“Where did you get your lanyard from…?” I stuttered —and she laughed.
“From one of our friends?” She replied with a smile, playing with the anime themed lanyard that was around her neck. Oh…. Well, that didn’t go as planned.
I was never good when talking to people. Usually, I do my work in silence but I found myself trying to make a conversation which was completely out of the ordinary for me. I was nervous to the bone. What was I supposed to talk about? Would she find me annoying? These questions ran through my head like a train. It felt like this was the biggest conversation of my life … and it was, even if I didn’t know it at the time.
Anxiety can draw color out of even the brightest people. For example, I tried to hide most of my interests because I knew most didn’t like them. So, it was my surprise to hear that she knew what I was talking about. This one simple and seemingly unimportant conversation then become everything to me.
The moment I sat down in my seat, everything was black and white. No color could be seen through my eyes. There was no more light shining through the dark browns of my eyes. Yet, I was okay with how not that much mattered to me at the time. There may as well have been a rain cloud above me as I walked through the school, tired and with no energy to make it through the day. I sat down in my seat as I put my head down on my table. The muscles in my body couldn’t even hold my head; my strength had washed away along with the color. However, I was already told to move and sit with people that I don’t even know.
I hated that.
I hated talking to people because I saw no joy in it, the black and white mindset consumed me to the point that I had no desire to change the way I think or see. Just black and white. Little did I know that this one class would save me from my own thoughts.

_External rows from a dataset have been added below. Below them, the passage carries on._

-- ==== Sys2Proof/Tests/Slice0.lean ====
section
/-! SUPPORT. Witnesses of the hypotheses of the statements, ill-formed commands that WellFormed refuses, and small tests whose
expected results come from the spec's own tables and examples. -/

namespace Sys2Proof.Machine.Tests

/-- Every unit present and at work, over the given registers. -/
def tRegs : List (Nat × Word) :=
  [(Reg.ID_CAPS, 0x003FFFFFFFFFFFFF), (Reg.ID_CAPS_EFFECTIVE, 0x003FFFFFFFFFFFFF), (Reg.ID_STRANDS_EFF01, 0x000FFFFF000FFFFF),
    (Reg.ID_STRANDS_EFF23, 0x000FFFFF000FFFFF)]

def tUp (l : List (Nat × Word)) : State := { State.reset with regs := l ++ tRegs }

/-- Window of core 0. -/
def w0 : Nat := Reg.coreWin 0 0

/-- Core 0 RUNNING at PC 0, with one instruction there. -/
def tCore (cls op : Nat) (r : Rest) (l : List (Nat × Word)) : State :=
  { tUp (l ++ [(Reg.TC_STATUS w0, 2)]) with
    tc := { CoresSt.reset with pmem := (List.range 8).zip (natLE 8 (insnWord cls op r).toNat) } }

/-- The rest of a word from SD, SA, SB and IMM. -/
def tRest (sd sa sb imm : Nat) : Rest := BitVec.ofNat 52 (2 ^ 47 * sd + 2 ^ 42 * sa + 2 ^ 37 * sb + imm)

/-! ### Scalar and control instructions -/

def issued (s : State) (cls op : Nat) (r : Rest) (used : List Use) : Bool :=
  decide (s.issues 0 (insnWord cls op r)) && fieldsOk used r && decide (pcFits (s.flow 0).1)

theorem witness_scalar : ∀ op, op < 19 → issued (tCore 1 op (tRest 31 1 2 0) []) 1 op (tRest 31 1 2 0) [.sd, .sa, .sb] = true ∧
    issued (tCore 2 op (tRest 0 31 0 0xFFFFFFFF) []) 2 op (tRest 0 31 0 0xFFFFFFFF) [.sd, .sa, .imm] = true := by decide

theorem witness_loads_and_stores :
    let r := tRest 1 2 3 0
    let s (op : Nat) := tCore 3 op r [(Reg.TC_SREG w0 2, 262136)]
    issued (s 0) 3 0 r [.sd, .sa, .imm] = false ∧ issued (s 0) 3 0 (tRest 1 2 0 0) [.sd, .sa, .imm] = false ∧
      issued (tCore 3 0 (tRest 1 2 0 0) [(Reg.TC_SREG w0 2, 262136)]) 3 0 (tRest 1 2 0 0) [.sd, .sa, .imm] = true ∧
      issued (tCore 3 1 (tRest 0 2 3 0) [(Reg.TC_SREG w0 2, 262136)]) 3 1 (tRest 0 2 3 0) [.sa, .sb, .imm] = true ∧
      pcFits ((s 0).sreg w0 2).toNat ∧ (s 0).pmPoisoned 0 262136 = false ∧
      issued (tCore 4 0 (tRest 1 0 0 0xFFFFFFFF) []) 4 0 (tRest 1 0 0 0xFFFFFFFF) [.sd, .imm] = true ∧
      issued (tCore 4 1 (tRest 31 0 0 1) []) 4 1 (tRest 31 0 0 1) [.sd, .imm] = true := by decide

/-- Branches taken to the last word of program memory, and not taken: every comparison has both on some operands. -/
theorem witness_branches : ∀ op, op < 6 →
    let r := tRest 0 1 2 32767
    let s := tCore 8 op r [(Reg.TC_SREG w0 1, 0xFFFFFFFFFFFFFFFF)]
    let z := tCore 8 op r []
    issued s 8 op r [.sa, .sb, .imm] = true ∧ issued z 8 op r [.sa, .sb, .imm] = true ∧ pcFits (8 * fSImm r).toNat ∧
      (s.sreg w0 1).toInt < (s.sreg w0 2).toInt ∧ ¬ (s.sreg w0 1).toNat < (s.sreg w0 2).toNat ∧ z.sreg w0 1 = z.sreg w0 2 := by
  decide

theorem witness_jumps :
    issued (tCore 8 8 (tRest 1 0 0 32767) []) 8 8 (tRest 1 0 0 32767) [.sd, .imm] = true ∧
      issued (tCore 8 9 (tRest 0 1 0 0) [(Reg.TC_SREG w0 1, 262136)]) 8 9 (tRest 0 1 0 0) [.sa] = true := by decide

theorem witness_loop :
    let r := tRest 0 1 0 1
    let s (n : Word) := tCore 8 10 r [(Reg.TC_SREG w0 1, n)]
    (issued (s 1) 8 10 r [.sa, .imm] && decide (1 ≤ fSImm r)) = true ∧ issued (s 0) 8 10 r [.sa, .imm] = true ∧
      ((s 0).core 0).loops.length < 4 ∧ pcFits (afterInsn 8 ((s 0).core 0).loops).1 := by decide

/-! ### Synchronisation and faults of a core -/

theorem witness_drains :
    issued (tCore 8 15 (tRest 0 0 0 1) []) 8 15 (tRest 0 0 0 1) [.imm] = true ∧ issued (tCore 12 2 0 []) 12 2 0 [] = true ∧
      issued (tCore 12 8 (tRest 0 0 0 8) []) 12 8 (tRest 0 0 0 8) [.imm] = true ∧
      issued (tCore 12 8 (tRest 0 0 0 31) []) 12 8 (tRest 0 0 0 31) [.imm] = true ∧
      (tCore 12 8 (tRest 0 0 0 31) []).fenceBusy 0 31 = false ∧
      State.fenceBusy { tCore 12 8 (tRest 0 0 0 8) [] with fid := { FidSt.reset with queue := [⟨0, true, 0, 0, 0, [], 0, 0, 0⟩] } } 0 8 =
        true := by decide

/-- Tick waits in JOINING, before their moment and after it; without a tick. -/
theorem witness_tick_waits : ∀ op, op < 2 →
    let r := tRest 1 (1 - op) 0 3
    let s (st : Word) (now : Word) := tCore 12 op r [(Reg.HLY_STATUS, st), (Reg.HLY_TIMEBASE, now), (Reg.HLY_STEP, 7), (Reg.TC_SREG w0 1, 8)]
    let used : List Use := if op = 0 then [.sd, .sa, .imm] else [.sd, .imm]
    let st := if op = 0 then 8 else nextStep 7
    issued (s 1 0) 12 op r used = true ∧ (s 1 0).hlyState = hlyJoining ∧ issued (s 2 0) 12 op r used = true ∧
      (s 2 0).hlyState ≠ hlyIdle ∧ (s 2 0).hlyState ≠ hlyJoining ∧ ((s 2 0).counted 0).passed st (((s 2 0).counted 0).phaseStart 3) = false ∧
      ((s 2 9).counted 0).passed 7 (((s 2 9).counted 0).phaseStart 3) = true ∧ (s 0 0).hlyState = hlyIdle := by decide

/-- A core that waits for a moment of the present step, and one that drains. -/
theorem witness_waits_end :
    let s (x : CoreWait) : State := { tUp [(Reg.TC_STATUS w0, 3), (Reg.HLY_STATUS, 2)] with
      tc := { CoresSt.reset with cores := [(0, { CoreSt.reset with wait := x })] } }
    ∀ x ∈ [CoreWait.tick 0 3 1 false, .drain true true, .drain false false], (s x).coreUp 0 = true ∧
      (s x).coreState ((s x).win 0) = coreWaiting ∧ ((s x).core 0).wait = x ∧ (s x).ticking = true ∧ (s x).step = 0 ∧
      (s x).busyFid 0 = false := by decide
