/-! ### Read requests -/

/-- Commanded drive octets of channels 0..7, 0 where a channel is left out (R165, R166). -/
def driveOctets (s : State) (keep : Nat → Bool) : List Octet :=
  eight.flatMap fun n => octets16 (if keep n then driveOf s.pdu n else 0)

/-- Five octets of a port on STATUS-READ page 1; the sequence of an absent last origin is a free value
(log 13). -/
def portOctets (s : State) (sd : Side) (free : Nat) : List Octet :=
  let r := s.ports.get sd
  [natOctet r.score, conditionOctet r.condition, portFlags s sd] ++
    (match r.last with
     | none => [255, Config.absentOctet free]
     | some (o, q) => [o, q])

/-- The body of STATUS-READ after its status and page (R165). -/
def statusPage (s : State) (page : Octet) : List Octet :=
  if page = 0 then
    [posOctet s, statusFlags s, holdFlags s] ++ octets16 (hdrEdition s.tab.tables) ++
      [natOctet (hdrLength s.tab.tables), (stateOf s .west).code, (stateOf s .east).code,
        storeStateOctet s.ctl.op, loaderOctet s.ctl.result] ++ loadCheckOctets s.tab.loadCheck ++
      octets32 s.hold.view ++ octets32 s.time.uptime
  else if page = 1 then
    portOctets s .west s.free ++ portOctets s .east (s.free + 1) ++ octets32 s.hold.sets.west ++
      octets32 s.hold.sets.east ++ [s.tx.east.counter, s.tx.west.counter]
  else if page = 2 then
    octets16 (BitVec.ofNat 16 s.msg.discarded) ++ octets16 (BitVec.ofNat 16 s.msg.localDrops) ++
      octets16 (BitVec.ofNat 16 s.msg.framingErrors) ++
      [natOctet s.msg.out.west.size, natOctet s.msg.out.east.size, natOctet s.msg.delivery.length,
        s.msg.noticeNumber, rateOctet s.loc.rateInForce] ++ octets16 (BitVec.ofNat 16 s.ctl.lost) ++
      [if s.ctl.lastFault then Status.storeFault.code else Status.done.code]
  else driveOctets s (assigned s.tab)

/-- STATUS-READ (R165). -/
def reqStatusRead (r : Request) (s : State) : State :=
  judgePending 1 r alone (fun s =>
    if r.len ≠ 1 then reply 1 r (alone .value) s
    else if 3 < (octetAt r.body 0).toNat then reply 1 r (alone .index) s
    else
      reply 1 r ([Status.done.code, octetAt r.body 0] ++ statusPage s (octetAt r.body 0))
        (nextFree (nextFree s))) s

/-- Whole seconds left to an arming's expiry, rounded up (R180); where the parts of the seconds decide
between two values the choice is free (log 16). -/
def armingSeconds (s : State) (a : Arming) : Octet :=
  let d := (s.time.uptime - a.since).toNat
  let left := if Config.armingRoundsUp s.free then 11 - d else 10 - d
  natOctet (max 1 (min 10 left))

/-- Free octets, for the fields of an absent subject (log 13). -/
def freeOctets (s : State) (n : Nat) : List Octet := (List.range n).map fun k => Config.absentOctet (s.free + k)

/-- Held far advertisement on SIDE-READ page 2. -/
def advertOctets (s : State) (a : Option Advert) : List Octet :=
  match a with
  | none => 0 :: freeOctets s 8
  | some a =>
    [1] ++ octets16 a.probe ++ octets16 a.launch ++ [a.duration] ++ octets16 a.edition ++
      [if a.agreedMode then 1 else 0]

/-- The arming on SIDE-READ page 2. -/
def armingOctets (s : State) (a : Option Arming) : List Octet :=
  match a with
  | none => 0 :: (freeOctets s 11).drop 8 ++ [0]
  | some a => [1, a.source] ++ octets16 a.number ++ [armingSeconds s a]

/-- Four failure list entries on SIDE-READ pages 3 to 6. -/
def failureOctets (l : List Word32) (page : Nat) : List Octet :=
  padTo 16 (((l.drop (4 * (page - 3))).take 4).flatMap octets32)

/-- Page 0 of SIDE-READ from octet 3. -/
def sidePage0 (s : State) (sd : Side) : List Octet :=
  let r := s.side.get sd
  [r.state.code, causeCode r.reason, timerFlags s sd, natOctet (r.step.getD 0),
    agreementOctet r.agree.state, natOctet r.agree.count, sideFlags s sd, natOctet r.mismatchRun,
    natOctet r.rearm] ++ octets16 r.agree.probe ++ octets16 r.agree.launch ++
    [r.agree.duration, natOctet r.failures.length, causeCode r.lock.reason] ++ octets16 r.lock.count

/-- The body of SIDE-READ from octet 3 (R166). -/
def sidePage (s : State) (sd : Side) (page : Octet) : List Octet :=
  let r := s.side.get sd
  if page = 0 then sidePage0 s sd
  else if page = 1 then
    (match farView s sd with | none => List.replicate 12 0 | some v => reportOctets v)
  else if page = 2 then advertOctets s r.agree.far ++ armingOctets s r.lock.arming
  else if page = 7 then channelFlags s sd :: driveOctets s (assignedTo s.tab sd)
  else natOctet r.failures.length :: failureOctets r.failures page.toNat

/-- Advance past the free values a SIDE-READ can use. -/
def afterSidePage (s : State) : State := { s with free := s.free + 11 }

/-- SIDE-READ (R166). -/
def reqSideRead (r : Request) (s : State) : State :=
  judgePending 2 r alone (fun s =>
    if r.len ≠ 2 then reply 2 r (alone .value) s
    else
      match sideOf (octetAt r.body 0) with
      | none => reply 2 r (alone .index) s
      | some sd =>
        if 7 < (octetAt r.body 1).toNat then reply 2 r (alone .index) s
        else
          reply 2 r ([Status.done.code, octetAt r.body 0, octetAt r.body 1] ++ sidePage s sd (octetAt r.body 1))
            (afterSidePage s)) s

/-- Running checks fixed on an input. -/
def checksOn (u : PumpUnit) (n : Nat) : Nat :=
  (u.checks.filter fun c => match c with | none => false | some c => c.monitor == n).length

/-- The body of MONITOR-READ after status and input (R167). -/
def monitorBody (s : State) (n : Nat) : List Octet :=
  let e := entryAt s.tab.tables.monitors n
  let d := s.scan.dark.getD n ⟨false, 0⟩
  octets16 (latestOf s n) ++
    [if !s.tab.validated || (mapOf s.tab n).present then 1 else 0, octetAt e 1, octetAt e 2] ++
    octets16 (offsetOf s.tab n) ++ [if d.holding then 1 else 0, natOctet d.count, natOctet (checksOn s.pdu n)]

/-- MONITOR-READ (R167). -/
def reqMonitorRead (r : Request) (s : State) : State :=
  judgePending 3 r alone (fun s =>
    if r.len ≠ 1 then reply 3 r (alone .value) s
    else if 7 < (octetAt r.body 0).toNat then reply 3 r (alone .index) s
    else
      reply 3 r ([Status.done.code, octetAt r.body 0] ++ monitorBody s (octetAt r.body 0).toNat) s) s

/-- ENTRY-READ (R168). -/
def reqEntryRead (r : Request) (s : State) : State :=
  judgePending 4 r alone (fun s =>
    let table := octetAt r.body 0
    let index := octetAt r.body 1
    if r.len ≠ 2 then reply 4 r (alone .value) s
    else if !entryExists table index then reply 4 r [Status.index.code, table, index] s
    else
      reply 4 r ([Status.done.code, table, index] ++ getEntry s.tab.tables table.toNat index.toNat) s) s

/-! ### Tables -/

/-- The Store Controller is LOADING. -/
def StoreOp.isLoading : StoreOp → Bool
  | .loading _ _ _ => true
  | .idle => false
  | .committing _ _ _ => false
  | .suspended _ _ _ => false
  | .recording _ => false
  | .reading _ _ _ => false

/-- The Store Controller is LOADING for a STORE-RELOAD (R187). -/
def StoreOp.isReloading : StoreOp → Bool
  | .loading (.reload _) _ _ => true
  | .loading .powerUp _ _ => false
  | .loading .routeReset _ _ => false
  | .idle => false
  | .committing _ _ _ => false
  | .suspended _ _ _ => false
  | .recording _ => false
  | .reading _ _ _ => false

/-- The Store Controller is LOADING, COMMITTING or SUSPENDED (R34, R169). -/
def StoreOp.locksTables : StoreOp → Bool
  | .loading _ _ _ => true
  | .committing _ _ _ => true
  | .suspended _ _ _ => true
  | .idle => false
  | .recording _ => false
  | .reading _ _ _ => false

/-- Either side is active (R34). -/
def eitherActive (s : State) : Bool := (stateOf s .west).active || (stateOf s .east).active

/-- Body of an ENTRY-WRITE response (section 2.8). -/
def writeBody (r : Request) (st : Status) (off : Octet) : List Octet :=
  [st.code, octetAt r.body 0, octetAt r.body 1, off]

/-- An accepted ENTRY-WRITE (R35, R36). -/
def acceptEntry (table index : Nat) (e : List Octet) (s : State) : State :=
  let s1 := clearFlag s
  let t := setEntry s1.tab.tables table index e
  let s2 := { s1 with tab := { s1.tab with tables := t } }
  if table = 1 then trimSides (hdrBudget t) s2 else s2

/-- The entry carried by an ENTRY-WRITE. -/
def writtenEntry (r : Request) : List Octet := (r.body.drop 2).take (entrySize (octetAt r.body 0))

/-- The judgments of R34 from step 2, and the write. -/
def judgeEntry (r : Request) (s : State) : State :=
  let table := octetAt r.body 0
  let index := octetAt r.body 1
  if s.ctl.op.locksTables then reply 5 r (writeBody r .busy 0) s
  else if eitherActive s then reply 5 r (writeBody r .state 0) s
  else if !entryExists table index then reply 5 r (writeBody r .index 0) s
  else if r.len.toNat ≠ 2 + entrySize table then reply 5 r (writeBody r .value 255) s
  else
    match firstBadField table.toNat (writtenEntry r) with
    | some off => reply 5 r (writeBody r .value (natOctet off)) s
    | none => reply 5 r (writeBody r .done 0) (acceptEntry table.toNat index.toNat (writtenEntry r) s)

/-- ENTRY-WRITE (R34, R35). -/
def reqEntryWrite (r : Request) (s : State) : State :=
  judgeModifying 5 r (fun st => writeBody r st 0) (judgeEntry r) s

/-- TABLES-CHECK (R38, R42, R43). No rule gives its body length; one above 23 matches no request (R163,
log 23). Such a length is judged before LOADING (R38), an order the spec leaves open: the model's choice
(log 41). -/
def reqTablesCheck (r : Request) (s : State) : State :=
  judgeModifying 6 r alone (fun s =>
    if 23 < r.len.toNat then reply 6 r (alone .value) s
    else if s.ctl.op.isLoading then reply 6 r (alone .busy) s
    else
      match runChecks (pos s) s.tab.tables with
      | some f => reply 6 r [Status.value.code, f.table, f.index, f.code] s
      | none =>
        reply 6 r ([Status.done.code] ++ octets16 (hdrEdition s.tab.tables) ++ [natOctet (movedSides s)])
          (validate s)) s

/-! ### Hold -/

/-- The DONE body of HOLD-SET and HOLD-CLEAR (R136). -/
def holdBody (s : State) : List Octet := [Status.done.code, holdFlags s] ++ octets32 s.hold.view

/-- HOLD-SET or HOLD-CLEAR (R136). The response is made after the notices of the sides that take the
change, as every response after the effects of its request: the model's choice (log 40). -/
def holdRequest (kind : Octet) (b : Bool) (r : Request) (s : State) : State :=
  judgeModifying kind r alone (fun s =>
    if r.len ≠ 0 then reply kind r (alone .value) s
    else
      let t := setHoldRequest b s
      reply kind r (holdBody t) t) s

/-- HOLD-SET. -/
def reqHoldSet (r : Request) (s : State) : State := holdRequest 7 true r s

/-- HOLD-CLEAR. -/
def reqHoldClear (r : Request) (s : State) : State := holdRequest 8 false r s

/-! ### Side requests (chapter 8) -/

/-- The body of a refusal that names a side (section 8.2). -/
def sideRefusal (r : Request) (st : Status) (code : Octet) : List Octet := [st.code, octetAt r.body 0, code]

/-- The judgments of R173; the rule takes the named side. -/
def sideRequest (kind : Octet) (len : Octet) (r : Request) (rule : Side → State → State) (s : State) : State :=
  judgeModifying kind r alone (fun s =>
    if r.len ≠ len then reply kind r (alone .value) s
    else
      match sideOf (octetAt r.body 0) with
      | none => reply kind r (sideRefusal r .index 0) s
      | some sd =>
        if isAbsent s sd then reply kind r (sideRefusal r .index (stateOf s sd).code) s else rule sd s) s

/-- The DONE body of SIDE-SHUT, SIDE-LOCK and UNLOCK-CONFIRM. -/
def sideDone (s : State) (sd : Side) : List Octet :=
  [Status.done.code, sideOctet sd, (stateOf s sd).code] ++ octets16 (s.side.get sd).lock.count

/-- The DONE body of SIDE-SHUT: a shut from RUN reports STEPDOWN, which it enters, even where a sequence
without pumps completes at once (R175, R117). That it then carries the lockout count before the entry to
LOCKOUT is the model's choice (log 43). `s` and `t` are the states before and after. -/
def shutDone (s t : State) (sd : Side) : List Octet :=
  if stateOf s sd = .run then
    [Status.done.code, sideOctet sd, SideState.stepdown.code] ++ octets16 (s.side.get sd).lock.count
  else sideDone t sd

/-- SIDE-SHUT at a side (R175). -/
def shutSide (sd : Side) (s : State) : State :=
  match stateOf s sd with
  | .run => enterStepdown sd s
  | .probe => enterLockout sd .ordered .ordered s
  | .ramp => enterLockout sd .ordered .ordered s
  | .dark => enterLockout sd .ordered .ordered s
  | .listen => enterLockout sd .ordered .ordered s
  | .hold => enterLockout sd .ordered .ordered s
  | .unconfigured => enterLockout sd .ordered .ordered s
  | .stepdown => s
  | .lockout => s
  | .absent => s

/-- SIDE-LOCK at a side (R174). -/
def lockSide (sd : Side) (s : State) : State :=
  match stateOf s sd with
  | .lockout => s
  | .absent => s
  | .run => enterLockout sd .manual .manual s
  | .probe => enterLockout sd .manual .manual s
  | .ramp => enterLockout sd .manual .manual s
  | .dark => enterLockout sd .manual .manual s
  | .listen => enterLockout sd .manual .manual s
  | .hold => enterLockout sd .manual .manual s
  | .unconfigured => enterLockout sd .manual .manual s
  | .stepdown => enterLockout sd .manual .manual s

/-- SIDE-SHUT (R175). -/
def reqSideShut (r : Request) (s : State) : State :=
  sideRequest 9 1 r (fun sd s =>
    let t := sideEvent shutSide sd s
    reply 9 r (shutDone s t sd) t) s

/-- SIDE-LOCK (R174). -/
def reqSideLock (r : Request) (s : State) : State :=
  sideRequest 10 1 r (fun sd s =>
    let t := sideEvent lockSide sd s
    reply 10 r (sideDone t sd) t) s

/-- Arm a side (R178). -/
def armSide (source : Octet) (sd : Side) (s : State) : State :=
  modSide sd (fun r =>
    { r with lock := { r.lock with arming := some { number := r.lock.count, source := source, since := s.time.uptime } } }) s

/-- UNLOCK-ARM (R178). -/
def reqUnlockArm (r : Request) (s : State) : State :=
  sideRequest 11 1 r (fun sd s =>
    if stateOf s sd ≠ .lockout then reply 11 r (sideRefusal r .state (stateOf s sd).code) s
    else if (s.side.get sd).lock.reason = .cut then reply 11 r (sideRefusal r .cutLatched (stateOf s sd).code) s
    else
      reply 11 r ([Status.done.code, sideOctet sd] ++ octets16 (s.side.get sd).lock.count ++ [10])
        (armSide r.source sd s)) s

/-- The side record as UNLOCK-CONFIRM releases it (R172, R179). -/
def SideRecord.released (r : SideRecord) : SideRecord :=
  { r with failures := [], lock := { r.lock with locked := false, arming := none } }

/-- The release (R179). The retry timer has just started, so R54 cannot hold yet. -/
def releaseSide (sd : Side) (s : State) : State :=
  let t := enterDark sd (tripRest s) (modSide sd SideRecord.released s)
  queueRecord (lockRecordOf sd t) t

/-- The request matches the arming (R179 step 3). -/
def confirmMatches (r : Request) (a : Option Arming) : Bool :=
  match a with
  | none => false
  | some a => r.source == a.source && word16At r.body 1 == a.number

Big pieces of paper covered the table. This was followed by paints, water, and brushes of different sizes, with the table surrounded by unknown faces. My second to last class of the day: Art. Frankly, it was the only class I didn’t want to curl up in a ball and cry not to avoid; the only class that gave me a break from the bullet of words that hit me when I got home. Even if I didn’t know how to appreciate the color with in it, it was calming nonetheless. But now I was forced to be around people that I didn’t even know? I guess you can’t escape everything…
I sat at the new table with my group as the teacher explained the project to the class: paint and draw whatever you wanted so long as it was Christmas themed. Simple enough. I didn’t talk much at the beginning. This was mainly because I didn’t know how. During class, I kept my head down, grabbed an array of art equipment. I was anxiously thinking to myself, since the last thing I wanted was to embarrass myself in front of others. I kept glancing at this one girl who sat across from me. Purple hair and hazel eyes. Those were the first two colors I saw besides black and white. I didn’t know why or how, but I found myself nervous in a good way. I saw colors. And by some miracle, I was able to start a conversation.
That one conversation changed everything for me. Day by day, I felt the colors. The more I spent time with that girl, the more happiness and hope returned. I never would have thought I could be so emotionally attached to someone who has done nothing but help me improve myself and get me where I am today. I honestly don’t think I would be here if it wasn’t for her.
That’s why it’s important for people to push outside of their comfort zone and keep looking for the bright side of life. There’s more to life than the challenges that it puts us through. This story is my way to share this experience so others can find the color in their life, and as a thank you the purple haired girl who was able to save the monochrome girl that I used to be and being some color into her life. Don’t lose your hope, that color will always find a way to repaint your views one way or another.